YOUR GOAL
Set down exactly the first line of the entries and every line after it, through the line with "refine (selfTestAct_keeps).run ?_".
#####
theorem recoveryFieldAct_keeps {a0 : ℕ} {a1 : ℕ} : Act.Keeps (recoveryFieldAct a0 a1) := by
  refine ⟨fun {u s} h => ?_⟩
  unfold recoveryFieldAct
  repeat' first
    | with_reducible assumption
    | with_reducible apply State.setObj_keeps
    | with_reducible apply Keeps.ite1

theorem testAct_keeps {a0 : ℕ} {a1 : ℕ} {a2 : ℕ} {a3 : List Byte} : Act.Keeps (testAct a0 a1 a2 a3) := by
  refine ⟨fun {u s} h => ?_⟩
  unfold testAct
  repeat' first
    | with_reducible assumption
    | with_reducible refine (laneTestAct_keeps).run ?_
    | with_reducible refine (putAct_keeps).run ?_
    | with_reducible refine (bulkTestAct_keeps).run ?_
    | with_reducible refine (bulkStopAct_keeps).run ?_
    | with_reducible refine (refuse_keeps).run ?_
    | with_reducible refine (sealedByAll_keeps).run ?_
    | with_reducible apply State.setObj_keeps
    | with_reducible refine (selfTestAct_keeps).run ?_
    | with_reducible refine (withFreeBit_keeps ?_).run ?_
    | with_reducible apply recoveryDataAct_keeps
    | with_reducible apply eraseAct_keeps
    | with_reducible refine (checkAct_keeps).run ?_
    | with_reducible refine (rebootAct_keeps).run ?_
    | with_reducible refine (recoveryFieldAct_keeps).run ?_
    | with_reducible apply Keeps.ite1
    | split

theorem writeAct_keeps {a0 : Master} {a1 : ℕ} {a2 : ℕ} {a3 : ℕ} {a4 : List Byte} : Act.Keeps (writeAct a0 a1 a2 a3 a4) := by
  refine ⟨fun {u s} h => ?_⟩
  unfold writeAct
  repeat' first
    | with_reducible assumption
    | with_reducible refine (commAct_keeps).run ?_
    | with_reducible refine (secAct_keeps).run ?_
    | with_reducible refine (powerAct_keeps).run ?_
    | with_reducible refine (coreAct_keeps).run ?_
    | with_reducible refine (memAct_keeps).run ?_
    | with_reducible refine (portAct_keeps).run ?_
    | with_reducible refine (boreAct_keeps).run ?_
    | with_reducible refine (testAct_keeps).run ?_
    | split

theorem checkedAct_keeps {a0 : ObjRow} {a1 : List Byte} {a2 : Act} (h2 : Act.Keeps a2) : Act.Keeps (checkedAct a0 a1 a2) := by
  refine ⟨fun {u s} h => ?_⟩
  unfold checkedAct
  repeat' first
    | with_reducible assumption
    | with_reducible apply h2.run
    | with_reducible apply Keeps.ite1

theorem State.commitWrite_keeps {a1 : Master} {a2 : ℕ} {a3 : ℕ} {a4 : List Byte} (h : Keeps u s) : Keeps u (State.commitWrite s a1 a2 a3 a4).1 := by
  unfold State.commitWrite
  repeat' first
    | with_reducible assumption
    | with_reducible refine State.guarded_keeps ?_ ?_
    | with_reducible refine (checkedAct_keeps ?_).run ?_
    | with_reducible apply writeAct_keeps
    | with_reducible apply Keeps.ite1
    | split
    | (refine Act.Keeps.mk fun {u s} h => ?_)

theorem State.commitSlot_keeps {a1 : List Applied} {a2 : Master} {a3 : ℕ} {a4 : ℕ} {a5 : List Byte} (h : Keeps u s) : Keeps u (State.commitSlot s a1 a2 a3 a4 a5).1 := by
  unfold State.commitSlot
  repeat' first
    | with_reducible assumption
    | with_reducible apply State.commitWrite_keeps
    | with_reducible apply Keeps.ite1

theorem State.setSeg_keeps {a1 : Master} {a2 : Option SegBuf} (h : Keeps u s) : Keeps u (State.setSeg s a1 a2) := by
  unfold State.setSeg
  repeat' first
    | with_reducible assumption
    | (fail_if_no_progress with_reducible refine Keeps.mk_same ?_)

theorem State.writeObj_keeps {a1 : List Applied} {a2 : Master} {a3 : ℕ} {a4 : ℕ} {a5 : ℕ} {a6 : Bool} {a7 : List Byte} (h : Keeps u s) : Keeps u (State.writeObj s a1 a2 a3 a4 a5 a6 a7).1 := by
  unfold State.writeObj
  repeat' first
    | with_reducible assumption
    | with_reducible apply State.commitSlot_keeps
    | with_reducible apply State.commitWrite_keeps
    | with_reducible apply State.setSeg_keeps
    | with_reducible apply Keeps.ite1
    | (intro x; refine (fun (_ : Keeps u x) => ?_) ?_; on_goal 2 => unfold x; on_goal 1 => clear_value x)
    | (intro x)
    | (lift_lets; intro x; refine (fun (_ : Keeps u (Prod.fst x)) => ?_) ?_; on_goal 2 => unfold x; on_goal 1 => clear_value x)
    | split

theorem State.openFree_keeps {a1 : DictReq} (h : Keeps u s) : Keeps u (State.openFree s a1) := by
  unfold State.openFree
  repeat' first
    | with_reducible assumption
    | with_reducible apply State.emit_keeps
    | with_reducible apply State.setObj_keeps
    | split
    | (fail_if_no_progress with_reducible refine Keeps.mk_same ?_)

theorem State.endMgmt_keeps {a1 : ℕ} (h : Keeps u s) : Keeps u (State.endMgmt s a1) := by
  unfold State.endMgmt
  repeat' first
    | with_reducible assumption
    | with_reducible apply State.setObj_keeps
    | with_reducible apply State.advanceEpoch_keeps
    | with_reducible apply Keeps.ite
    | (fail_if_no_progress with_reducible refine Keeps.mk_same ?_)

theorem State.keep8_keeps {a1 : ℕ} {a2 : DictResp} (h : Keeps u s) : Keeps u (State.keep8 s a1 a2) := by
  unfold State.keep8
  repeat' first
    | with_reducible assumption
    | (fail_if_no_progress with_reducible refine Keeps.mk_same ?_)

theorem State.operate_keeps {a1 : List Applied} {a2 : DictReq} (h : Keeps u s) : Keeps u (State.operate s a1 a2).1 := by
  unfold State.operate
  repeat' first
    | with_reducible assumption
    | with_reducible apply State.readObj_keeps
    | with_reducible apply State.writeObj_keeps
    | with_reducible apply Keeps.ite1

theorem State.perform_keeps {a1 : List Applied} {a2 : DictReq} (h : Keeps u s) : Keeps u (State.perform s a1 a2).1 := by
  unfold State.perform
  repeat' first
    | with_reducible assumption
    | with_reducible apply State.operate_keeps
    | with_reducible apply Keeps.ite1

theorem State.serveChain.run_keeps {a0 : List Applied} {a1 : DictReq} (h : Keeps u s) : Keeps u (State.serveChain.run a0 a1 s).1 := by
  unfold State.serveChain.run
  extract_lets x a c
  have hx : Keeps u x.1 := State.perform_keeps h
  exact State.emit_keeps (Keeps.mk_same hx)

theorem State.serveChain_keeps {a1 : List Applied} {a2 : DictReq} (h : Keeps u s) : Keeps u (State.serveChain s a1 a2).1 := by
  unfold State.serveChain
  repeat' first
    | with_reducible assumption
    | with_reducible apply State.chainHeard_keeps
    | with_reducible apply State.decidePolarity_keeps
    | with_reducible apply State.perform_keeps
    | with_reducible apply State.emit_keeps
    | with_reducible apply State.count_keeps
    | with_reducible apply State.serveChain.run_keeps
    | with_reducible apply Keeps.ite1
    | (lift_lets; intro x; refine (fun (_ : Keeps u x) => ?_) ?_; on_goal 2 => unfold x; on_goal 1 => clear_value x)
    | split

theorem State.serveMgmt_keeps {a1 : List Applied} {a2 : DictReq} (h : Keeps u s) : Keeps u (State.serveMgmt s a1 a2).1 := by
  unfold State.serveMgmt
  repeat' first
    | with_reducible assumption
    | with_reducible apply State.openFree_keeps
    | with_reducible apply State.emit_keeps
    | with_reducible apply State.endMgmt_keeps
    | with_reducible apply State.perform_keeps
    | with_reducible apply State.keep8_keeps
    | with_reducible apply Keeps.ite1
    | (intro x)
    | (lift_lets; intro x; refine (fun (_ : Keeps u (Prod.fst x)) => ?_) ?_; on_goal 2 => unfold x; on_goal 1 => clear_value x)
    | split

theorem State.serve_keeps {a1 : List Applied} {a2 : DictReq} (h : Keeps u s) : Keeps u (State.serve s a1 a2).1 := by
  unfold State.serve
  repeat' first
    | with_reducible assumption
    | with_reducible apply State.serveChain_keeps
    | with_reducible apply State.serveMgmt_keeps
    | with_reducible apply State.perform_keeps
    | with_reducible apply State.emit_keeps
    | with_reducible apply State.mbFinish_keeps
    | with_reducible apply Keeps.ite1
    | (intro x)
    | (lift_lets; intro x; refine (fun (_ : Keeps u (Prod.fst x)) => ?_) ?_; on_goal 2 => unfold x; on_goal 1 => clear_value x)
    | split

theorem State.arbitrate_keeps {a1 : List DictReq} (h : Keeps u s) : Keeps u (State.arbitrate s a1) := by
  unfold State.arbitrate
  repeat' first
    | with_reducible assumption
    | with_reducible apply State.serve_keeps
    | with_reducible apply Keeps.ite
    | with_reducible refine Keeps.fold1 ?_ fun _ _ _ => ?_

theorem State.openFrom_keeps {a1 : DictReq} {a2 : ℕ} (h : Keeps u s) : Keeps u (State.openFrom s a1 a2) := by
  unfold State.openFrom
  repeat' first
    | with_reducible assumption
    | with_reducible apply State.count_keeps
    | with_reducible apply State.serve_keeps
    | with_reducible apply Keeps.ite

theorem State.readLog_keeps {a1 : Master} {a2 : Bool} (h : Keeps u s) : Keeps u (State.readLog s a1 a2) := by
  unfold State.readLog
  repeat' first
    | with_reducible assumption
    | with_reducible apply State.emit_keeps
    | with_reducible apply State.readObj_keeps
    | with_reducible apply State.heard_keeps
    | with_reducible apply Keeps.ite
#####
COMPLETED EXERCISE
theorem recoveryFieldAct_keeps {a0 : ℕ} {a1 : ℕ} : Act.Keeps (recoveryFieldAct a0 a1) := by
  refine ⟨fun {u s} h => ?_⟩
  unfold recoveryFieldAct
  repeat' first
    | with_reducible assumption
    | with_reducible apply State.setObj_keeps
    | with_reducible apply Keeps.ite1

theorem testAct_keeps {a0 : ℕ} {a1 : ℕ} {a2 : ℕ} {a3 : List Byte} : Act.Keeps (testAct a0 a1 a2 a3) := by
  refine ⟨fun {u s} h => ?_⟩
  unfold testAct
  repeat' first
    | with_reducible assumption
    | with_reducible refine (laneTestAct_keeps).run ?_
    | with_reducible refine (putAct_keeps).run ?_
    | with_reducible refine (bulkTestAct_keeps).run ?_
    | with_reducible refine (bulkStopAct_keeps).run ?_
    | with_reducible refine (refuse_keeps).run ?_
    | with_reducible refine (sealedByAll_keeps).run ?_
    | with_reducible apply State.setObj_keeps
    | with_reducible refine (selfTestAct_keeps).run ?_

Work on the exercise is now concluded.